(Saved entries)
============================================================

-- ==== Sys2Proof/Machine/Pools.lean ====
section
/-!
DEFINITION. Sys2Proof/Machine/Pools.lean: key-value pools: descriptors, block tables, allocation and the
exchange of sequence-table entries (22 R410 to R416).
-/

namespace Sys2Proof.Machine

open Sys2Proof

/-! ### Descriptors (22 R410) -/

/-- Field of n bytes of the descriptor at a physical address. -/
def State.desc (s : State) (p off n : Nat) : Nat := s.rd (p + off) n

/-- The block number that means none. -/
def noBlock : Nat := 2 ^ 40 - 1

/-- A descriptor that keeps the rules of 22 R410. -/
def State.descOk (s : State) (p num : Nat) : Bool :=
  let btok := s.desc p 100 1
  let bpt := s.desc p 96 4
  s.desc p 0 8 % 16 == 0 && s.desc p 8 8 % 16 == 0 && s.desc p 16 8 % 16 == 0 &&
  s.desc p 24 8 % 8 == 0 && decide (s.desc p 32 8 < noBlock) && decide (s.desc p 40 8 < noBlock) &&
  decide (1 ≤ s.desc p 80 4) && decide (1 ≤ bpt) && decide (bpt ≤ 65536) && decide (btok < 3) &&
  decide (16 * 2 ^ btok * bpt ≤ 65536) && s.desc p 101 1 == num && decide (num < 64) &&
  decide (s.desc p 102 1 < 8) && (s.rdBytes (p + 103) 25).all (fun b => b == 0)

/-- The pool whose descriptor lies at a virtual address of a context. -/
def State.poolAt (s : State) (ctx va : Nat) : Option Pool :=
  (s.ctxD ctx).pools.find? (fun x => x.desc == va)

/-- The pool of a number. -/
def State.poolNum (s : State) (ctx num : Nat) : Option Pool :=
  (s.ctxD ctx).pools.find? (fun x => x.num == num)

/-- Changes a pool. -/
def State.onPool (s : State) (ctx num : Nat) (f : Pool → Pool) : State :=
  s.onContext ctx (fun c => { c with pools := updateWhere (fun x => x.num == num) f c.pools })

/-- The physical address of block table entry k of a tier (22 R411). -/
def State.blockEntry (s : State) (ctx p tier k : Nat) : Option Nat :=
  let tab := s.desc p (8 * tier) 8
  if tab = 0 ∨ s.desc p (32 + 8 * tier) 8 ≤ k then none
  else s.ctxPhys ctx (tab + 16 * k) .read

/-- A block table entry could not be read: what failed under it is noted (22 R409). -/
def State.blockMet (s : State) (ctx p tier k : Nat) : State := s.ctxMet ctx (s.desc p (8 * tier) 8 + 16 * k)

/-- A sequence-table entry (22 R412). -/
def seqEntry (device tier block pool : Nat) : Nat :=
  packFields [(52, 12, device), (50, 2, tier), (10, 40, block), (4, 6, pool), (0, 1, 1)]

/-! ### KVALLOC (22 R415) -/

/-- One lane of a KVALLOC on the descriptor at physical address p: the value it receives. -/
def State.kvAllocLane (s : State) (ctx p t : Nat) : State × Nat :=
  if 1 < t ∨ s.desc p (8 * t) 8 = 0 ∨ s.desc p (48 + 8 * t) 8 = noBlock then (s, 0)
  else
    let k := s.desc p (48 + 8 * t) 8
    match s.blockEntry ctx p t k with
    | none => (s.blockMet ctx p t k, 0)
    | some a =>
      let e := s.rd a 16
      let act := bit (s.desc p 102 1) 0
      let e1 := packFields [(126, 2, 1), (125, 1, b2n act), (64, 40, bits e 103 64),
        (0, 56, bits e 55 0)]
      let s1 := s.wrN a e1 16
      let s2 := s1.wrN (p + 48 + 8 * t) (bits e 103 64) 8
      let s3 := s2.wrN (p + 64 + 8 * t) (s2.desc p (64 + 8 * t) 8 - 1) 8
      (s3, seqEntry (deviceOf p) t k (s.desc p 101 1))

/-- Starts a cycle when a free count lies below lowmark and no cycle runs (22 R415): the engine then
performs FINING_START. -/
def State.kvLow (s : State) (ctx p num : Nat) : State :=
  let low := s.desc p 88 4
  let ctl := s.desc p 102 1
  if (s.desc p 64 8 < low ∨ s.desc p 72 8 < low) ∧ !bit ctl 0 ∧ !bit ctl 2 then
    s.onPool ctx num (fun x => if x.phase = 0 then { x with phase := 1 } else x)
  else s

/-! ### Marks (22 R417) -/

/-- Sets or clears the mark of a block entry. -/
def State.setMark (s : State) (a : Nat) (m : Bool) : State :=
  let e := s.rd a 16
  if bit e 125 == m then s else s.wrN a (if m then e + 2 ^ 125 else e - 2 ^ 125) 16

/-- Marks the allocated block that a sequence-table entry names, if it is one of this pool. -/
def State.markEntry (s : State) (ctx p pool e : Nat) : State :=
  if bit e 0 && bits e 9 4 == pool && bits e 63 52 == s.mgmt.devno && decide (bits e 51 50 ≤ 1) then
    match s.blockEntry ctx p (bits e 51 50) (bits e 49 10) with
    | none => s.blockMet ctx p (bits e 51 50) (bits e 49 10)
    | some a => if bits (s.rd a 16) 127 126 = 1 then s.setMark a true else s
  else s

/-! ### The log (22 R416) -/

/-- Whether a value is one that KVSET logs: V is 1 and its pool's mark flag stands at the core. -/
def Core.logs (c : Core) (ctx v : Nat) : Bool := bit v 0 && c.marks.contains (ctx, bits v 9 4)

/-- Whether the log of a value's pool has no room: logcap entries are not yet consumed. -/
def State.logFull (s : State) (ctx v : Nat) : Bool :=
  match s.poolNum ctx (bits v 9 4) with
  | none => false
  | some x =>
    match s.ctxPhys ctx x.desc .read with
    | none => false
    | some p => decide (s.desc p 80 4 ≤ s.desc p 84 4 - x.logRead)

/-- The engine marks what log entry i names. DEDUCED (log 32): it lies at log + 8 · (i mod logcap). -/
def State.markLogged (s : State) (ctx p pool i : Nat) : State :=
  match s.ctxRd ctx (s.desc p 24 8 + 8 * (i % max (s.desc p 80 4) 1)) 8 with
  | some e => s.markEntry ctx p pool e
  | none => s.ctxMet ctx (s.desc p 24 8 + 8 * (i % max (s.desc p 80 4) 1))

/-- A log without room holds the write until the engine has consumed an entry, its oldest. -/
def State.makeRoom (s : State) (ctx v p : Nat) (x : Pool) : State :=
  if s.logFull ctx v then
    (s.markLogged ctx p x.num x.logRead).onPool ctx x.num (fun y => { y with logRead := x.logRead + 1 })
  else s

/-- Appends a value to its pool's log. -/
def State.logAppend (s : State) (ctx v : Nat) : State :=
  match s.poolNum ctx (bits v 9 4) with
  | none => s
  | some x =>
    match s.ctxPhys ctx x.desc .read with
    | none => s.ctxMet ctx x.desc
    | some p =>
      let n := s.desc p 84 4
      let s1 := (s.makeRoom ctx v p x).ctxWr ctx (s.desc p 24 8 + 8 * (n % max (s.desc p 80 4) 1)) v 8
      s1.wrN (p + 84) ((n + 1) % 2 ^ 32) 4

end Sys2Proof.Machine
end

============================================================

◆ Required work: Once you find the line containing "s.desc p 0 8", stop: reproduce exactly that line and every line of the data before it, and nothing else.

◆ Task solution:
-- ==== Sys2Proof/Machine/Pools.lean ====
section
/-!
DEFINITION. Sys2Proof/Machine/Pools.lean: key-value pools: descriptors, block tables, allocation and the
exchange of sequence-table entries (22 R410 to R416).
-/

namespace Sys2Proof.Machine

open Sys2Proof

/-! ### Descriptors (22 R410) -/

/-- Field of n bytes of the descriptor at a physical address. -/
def State.desc (s : State) (p off n : Nat) : Nat := s.rd (p + off) n

/-- The block number that means none. -/
def noBlock : Nat := 2 ^ 40 - 1

/-- A descriptor that keeps the rules of 22 R410. -/
def State.descOk (s : State) (p num : Nat) : Bool :=
  let btok := s.desc p 100 1
  let bpt := s.desc p 96 4
  s.desc p 0 8 % 16 == 0 && s.desc p 8 8 % 16 == 0 && s.desc p 16 8 % 16 == 0 &&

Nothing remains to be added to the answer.